TASK DESCRIPTION |
Set down the lines of the data exactly, starting at the first and stopping after the line containing "(s.lhState = LH.STARTUP → Runs".

DATA RECORDS |

· · · · ·

/-- R424, R425: the Lighthouse powers up into STARTUP with every axis locked, runs when its self-test has passed and its
inputs have settled, and on a fault demands STO of every axis.
R429, R435, R443: a reset takes every locked axis without a demand back to RUN and leaves the others, and a press of a
RESET input does so for the axes of its groups; the limit of degraded mode, and its acknowledgement. -/
def Obligations.LighthouseStatesAndResets : Prop :=
  (∀ (s : State) (now : Nat),
    (s.lhState = LH.OFF → s.domainOn Dom.LH = true → Runs (.lhPowered now) s (fun t => t.lhState = LH.STARTUP ∧
      t.rd K.DEGRADED_STATE = 0 ∧ t.lh.scopes = [] ∧ t.lh.tested = false ∧
      ∀ a, a < 128 → t.safety a = SS.LOCKED ∧ t.rd (K.STO_CAUSE a) = 10)) ∧
    (s.lhState = LH.STARTUP → Runs (.lhSelfTestComplete false now) s (fun t => t.lhState = LH.SAFE_FAULT ∧
      t.rd K.LH_FAULT_CAUSE = 4 ∧ (∃ e ∈ t.raised, e.source = Ev.LH_FAULT ∧ e.data1 = 4) ∧
      ∀ a, a < 128 → t.safety a = SS.STO ∧ t.rd (K.STO_CAUSE a) = 9)) ∧
    (s.lhState = LH.STARTUP →
      (∀ k, k < 16 → s.cf (K.SI_MODE k) = 0 ∨
        (s.at now).elapsed s.lh.startedAt (100000 * s.cfN (K.SI_FILTER k)) = true) →
      Runs (.lhSelfTestComplete true now) s (fun t => t.lhState = LH.RUN ∧ t.lh.runAt = max s.clk.now now ∧
        ∀ a, a < 128 → t.safety a = SS.LOCKED ∧ t.rd (K.STO_CAUSE a) = 10)) ∧
    (s.lhState = LH.STARTUP →
      (∃ k, k < 16 ∧ s.cf (K.SI_MODE k) ≠ 0 ∧
        (s.at now).elapsed s.lh.startedAt (100000 * s.cfN (K.SI_FILTER k)) = false) →
      Runs (.lhSelfTestComplete true now) s (fun t => t.lh.tested = true ∧ OnlyParts [.clock, .lighthouse] s t)) ∧
    (∀ c : Fin 4, s.lhState = LH.RUN → c ≠ 0 → Runs (.lhFault c now) s (fun t => t.lhState = LH.SAFE_FAULT ∧
      t.rd K.LH_FAULT_CAUSE = c.val ∧ (∃ e ∈ t.raised, e.source = Ev.LH_FAULT ∧ e.data1 = c.val) ∧
      ∀ a, a < 128 → t.safety a = SS.STO ∧ t.rd (K.STO_CAUSE a) = 9))) ∧
  (∀ s : State,
    (s.lhState = LH.RUN → Runs .safetyReset s (fun t => AnsweredJust .ok s t ∧ t.raised = s.raised ∧ ∀ a, a < 128 →
      (s.safety a = SS.LOCKED → s.demand a = 0 → t.safety a = SS.RUN ∧ t.rd (K.STO_CAUSE a) = 0) ∧
      (s.safety a ≠ SS.LOCKED ∨ s.demand a ≠ 0 → t.safety a = s.safety a))) ∧
    (∀ k : Fin 16, s.lhState = LH.RUN → (s.si k).press = true → Runs (.safetyResetPress k) s (fun t =>
      (t.si k).press = false ∧ ∀ a, a < 128 →
        ((s.groupsOf a).any (fun g => bit (s.cfN (K.SI_GROUPS k)) g) = true → s.safety a = SS.LOCKED → s.demand a = 0 →
          t.safety a = SS.RUN) ∧
        ((s.groupsOf a).any (fun g => bit (s.cfN (K.SI_GROUPS k)) g) = false → t.safety a = s.safety a))) ∧
    (∀ now, s.rd K.DEGRADED_STATE = 1 →
      (s.at now).elapsed s.lh.degradedAt (1000000000 * s.cfN K.DEGRADED_TIME) = true →
      Runs (.degradedTimeExpiry now) s (fun t => t.rd K.DEGRADED_STATE = 2 ∧ RaisedSources [Ev.SAFETY_DEGRADED_END] s t ∧
        OnlyParts [.clock, .dictionary, .raised] s t ∧ OnlyEntries [K.DEGRADED_STATE] s t)) ∧
    (s.rd K.DEGRADED_STATE ≠ 0 → s.lh.scopes.all s.scopeGone = true → Runs .safetyAck s (fun t =>
      t.rd K.DEGRADED_STATE = 0 ∧ t.rd K.DEGRADED_CAUSE = 0 ∧ t.rd K.DEGRADED_REF = 0 ∧ t.lh.scopes = [] ∧
      RaisedSources [Ev.SAFETY_DEGRADED_END] s t ∧ AnsweredJust .ok s t)) ∧
    (s.rd K.DEGRADED_STATE = 0 ∨ s.lh.scopes.all s.scopeGone = false → Runs .safetyAck s (fun t =>
      AnsweredJust .ok s t ∧ OnlyParts [.outputs] s t)))
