-- ==== Sys2Proof/Laws/State.lean ====
section
/-! SUPPORT. What the named updates of the state leave and what they give: one lemma per field per update. -/

namespace Sys2Proof.Machine

variable (s : State)

/-! ### Shorter names -/

@[simp] theorem State.wrN_eq (k v : Nat) : s.wrN k v = s.wr k v := rfl
@[simp] theorem State.rdN_eq (k : Nat) : s.rdN k = (s.rd k).toNat := rfl
@[simp] theorem State.cfN_eq (k : Nat) : s.cfN k = (s.cf k).toNat := rfl
@[simp] theorem State.raise_eq (n a b : Nat) : s.raise n a b = s.raiseX n a b [] := rfl
@[simp] theorem State.updPort_eq (p : Nat) (f : Port → Port) : s.updPort p f = s.setPort p (f (s.port p)) := rfl
@[simp] theorem State.updIsland_eq (n : Nat) (f : Island → Island) : s.updIsland n f = s.setIsland n (f (s.island n)) := rfl
@[simp] theorem State.updAxis_eq (a : Nat) (f : Axis → Axis) : s.updAxis a f = s.setAxis a (f (s.axis a)) := rfl
@[simp] theorem State.updEnc_eq (c : Nat) (f : Enc → Enc) : s.updEnc c f = s.setEnc c (f (s.enc c)) := rfl

/-! ### Reads of what was written -/

@[simp] theorem State.rd_wr_same (k : Nat) (v : Int) : (s.wr k v).rd k = v := SMap.get_put_same ..
theorem State.rd_wr_other {k j : Nat} (v : Int) (h : j ≠ k) : (s.wr k v).rd j = s.rd j := SMap.get_put_other _ _ _ _ h
/-- A read after a write, by whether the entries are the same. -/
theorem State.rd_wr (k j : Nat) (v : Int) : (s.wr k v).rd j = if j = k then v else s.rd j := by
  by_cases h : j = k
  · subst h; simp
  · simp [h, State.rd_wr_other]
@[simp] theorem State.rdB_wrB_same (k : Nat) (v : Bytes) : (s.wrB k v).rdB k = v := SMap.get_put_same ..
theorem State.rdB_wrB_other {k j : Nat} (v : Bytes) (h : j ≠ k) : (s.wrB k v).rdB j = s.rdB j :=
  SMap.get_put_other _ _ _ _ h
@[simp] theorem State.port_setPort_same (p : Nat) (x : Port) : (s.setPort p x).port p = x := SMap.get_put_same ..
theorem State.port_setPort_other {p j : Nat} (x : Port) (h : j ≠ p) : (s.setPort p x).port j = s.port j :=
  SMap.get_put_other _ _ _ _ h
@[simp] theorem State.island_setIsland_same (n : Nat) (x : Island) : (s.setIsland n x).island n = x :=
  SMap.get_put_same ..
theorem State.island_setIsland_other {n j : Nat} (x : Island) (h : j ≠ n) : (s.setIsland n x).island j = s.island j :=
  SMap.get_put_other _ _ _ _ h
@[simp] theorem State.axis_setAxis_same (a : Nat) (x : Axis) : (s.setAxis a x).axis a = x := SMap.get_put_same ..
theorem State.axis_setAxis_other {a j : Nat} (x : Axis) (h : j ≠ a) : (s.setAxis a x).axis j = s.axis j :=
  SMap.get_put_other _ _ _ _ h
@[simp] theorem State.master_setMaster_same (m : Nat) (x : Master) : (s.setMaster m x).master m = x :=
  SMap.get_put_same ..
theorem State.master_setMaster_other {m j : Nat} (x : Master) (h : j ≠ m) :
    (s.setMaster m x).master j = s.master j := SMap.get_put_other _ _ _ _ h
@[simp] theorem State.enc_setEnc_same (c : Nat) (x : Enc) : (s.setEnc c x).enc c = x := SMap.get_put_same ..
theorem State.enc_setEnc_other {c j : Nat} (x : Enc) (h : j ≠ c) : (s.setEnc c x).enc j = s.enc j :=
  SMap.get_put_other _ _ _ _ h


/-! ### wr -/

@[simp] theorem State.wr_clk (k : Nat) (v : Int) : (s.wr k v).clk = s.clk := rfl
@[simp] theorem State.wr_odB (k : Nat) (v : Int) : (s.wr k v).odB = s.odB := rfl
@[simp] theorem State.wr_act (k : Nat) (v : Int) : (s.wr k v).act = s.act := rfl
@[simp] theorem State.wr_com (k : Nat) (v : Int) : (s.wr k v).com = s.com := rfl
@[simp] theorem State.wr_raised (k : Nat) (v : Int) : (s.wr k v).raised = s.raised := rfl
@[simp] theorem State.wr_channels (k : Nat) (v : Int) : (s.wr k v).channels = s.channels := rfl
@[simp] theorem State.wr_recorder (k : Nat) (v : Int) : (s.wr k v).recorder = s.recorder := rfl
@[simp] theorem State.wr_counters (k : Nat) (v : Int) : (s.wr k v).counters = s.counters := rfl
@[simp] theorem State.wr_acq (k : Nat) (v : Int) : (s.wr k v).acq = s.acq := rfl
@[simp] theorem State.wr_traces (k : Nat) (v : Int) : (s.wr k v).traces = s.traces := rfl
@[simp] theorem State.wr_ports (k : Nat) (v : Int) : (s.wr k v).ports = s.ports := rfl
@[simp] theorem State.wr_islands (k : Nat) (v : Int) : (s.wr k v).islands = s.islands := rfl
@[simp] theorem State.wr_net (k : Nat) (v : Int) : (s.wr k v).net = s.net := rfl
@[simp] theorem State.wr_dual (k : Nat) (v : Int) : (s.wr k v).dual = s.dual := rfl
@[simp] theorem State.wr_ferry (k : Nat) (v : Int) : (s.wr k v).ferry = s.ferry := rfl
@[simp] theorem State.wr_axes (k : Nat) (v : Int) : (s.wr k v).axes = s.axes := rfl
@[simp] theorem State.wr_encs (k : Nat) (v : Int) : (s.wr k v).encs = s.encs := rfl
@[simp] theorem State.wr_masters (k : Nat) (v : Int) : (s.wr k v).masters = s.masters := rfl
@[simp] theorem State.wr_rxPts (k : Nat) (v : Int) : (s.wr k v).rxPts = s.rxPts := rfl
@[simp] theorem State.wr_pubIn (k : Nat) (v : Int) : (s.wr k v).pubIn = s.pubIn := rfl
@[simp] theorem State.wr_pubOut (k : Nat) (v : Int) : (s.wr k v).pubOut = s.pubOut := rfl
@[simp] theorem State.wr_outPts (k : Nat) (v : Int) : (s.wr k v).outPts = s.outPts := rfl
@[simp] theorem State.wr_wheel (k : Nat) (v : Int) : (s.wr k v).wheel = s.wheel := rfl
@[simp] theorem State.wr_sentActs (k : Nat) (v : Int) : (s.wr k v).sentActs = s.sentActs := rfl
@[simp] theorem State.wr_wheelStarts (k : Nat) (v : Int) : (s.wr k v).wheelStarts = s.wheelStarts := rfl
@[simp] theorem State.wr_fpLoaded (k : Nat) (v : Int) : (s.wr k v).fpLoaded = s.fpLoaded := rfl
@[simp] theorem State.wr_fm (k : Nat) (v : Int) : (s.wr k v).fm = s.fm := rfl
@[simp] theorem State.wr_acqUse (k : Nat) (v : Int) : (s.wr k v).acqUse = s.acqUse := rfl
@[simp] theorem State.wr_lh (k : Nat) (v : Int) : (s.wr k v).lh = s.lh := rfl
@[simp] theorem State.wr_mods (k : Nat) (v : Int) : (s.wr k v).mods = s.mods := rfl
@[simp] theorem State.wr_adcFlags (k : Nat) (v : Int) : (s.wr k v).adcFlags = s.adcFlags := rfl
@[simp] theorem State.wr_out (k : Nat) (v : Int) : (s.wr k v).out = s.out := rfl
@[simp] theorem State.wr_placed (k : Nat) (v : Int) : (s.wr k v).placed = s.placed := rfl
@[simp] theorem State.wr_mram (k : Nat) (v : Int) : (s.wr k v).mram = s.mram := rfl
@[simp] theorem State.wr_sessions (k : Nat) (v : Int) : (s.wr k v).sessions = s.sessions := rfl
@[simp] theorem State.wr_uplink (k : Nat) (v : Int) : (s.wr k v).uplink = s.uplink := rfl
@[simp] theorem State.wr_cans (k : Nat) (v : Int) : (s.wr k v).cans = s.cans := rfl
@[simp] theorem State.wr_power_ (k : Nat) (v : Int) : (s.wr k v).power_ = s.power_ := rfl
@[simp] theorem State.wr_boot (k : Nat) (v : Int) : (s.wr k v).boot = s.boot := rfl
@[simp] theorem State.wr_ageing (k : Nat) (v : Int) : (s.wr k v).ageing = s.ageing := rfl
@[simp] theorem State.wr_free (k : Nat) (v : Int) : (s.wr k v).free = s.free := rfl
@[simp] theorem State.wr_pending (k : Nat) (v : Int) : (s.wr k v).pending = s.pending := rfl
@[simp] theorem State.wr_od (k : Nat) (v : Int) : (s.wr k v).od = SMap.put s.od (odDefault k) k v := rfl
@[simp] theorem State.cf_wr (k : Nat) (v : Int) (j : Nat) : (s.wr k v).cf j = s.cf j := rfl
@[simp] theorem State.rdB_wr (k : Nat) (v : Int) (j : Nat) : (s.wr k v).rdB j = s.rdB j := rfl
@[simp] theorem State.port_wr (k : Nat) (v : Int) (j : Nat) : (s.wr k v).port j = s.port j := rfl
@[simp] theorem State.island_wr (k : Nat) (v : Int) (j : Nat) : (s.wr k v).island j = s.island j := rfl
@[simp] theorem State.axis_wr (k : Nat) (v : Int) (j : Nat) : (s.wr k v).axis j = s.axis j := rfl
@[simp] theorem State.master_wr (k : Nat) (v : Int) (j : Nat) : (s.wr k v).master j = s.master j := rfl
@[simp] theorem State.enc_wr (k : Nat) (v : Int) (j : Nat) : (s.wr k v).enc j = s.enc j := rfl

· · · · ·

SOLUTION FOR THIS EXERCISE |
/-- R424, R425: the Lighthouse powers up into STARTUP with every axis locked, runs when its self-test has passed and its
inputs have settled, and on a fault demands STO of every axis.
R429, R435, R443: a reset takes every locked axis without a demand back to RUN and leaves the others, and a press of a
RESET input does so for the axes of its groups; the limit of degraded mode, and its acknowledgement. -/
def Obligations.LighthouseStatesAndResets : Prop :=
  (∀ (s : State) (now : Nat),
    (s.lhState = LH.OFF → s.domainOn Dom.LH = true → Runs (.lhPowered now) s (fun t => t.lhState = LH.STARTUP ∧
      t.rd K.DEGRADED_STATE = 0 ∧ t.lh.scopes = [] ∧ t.lh.tested = false ∧
      ∀ a, a < 128 → t.safety a = SS.LOCKED ∧ t.rd (K.STO_CAUSE a) = 10)) ∧
    (s.lhState = LH.STARTUP → Runs (.lhSelfTestComplete false now) s (fun t => t.lhState = LH.SAFE_FAULT ∧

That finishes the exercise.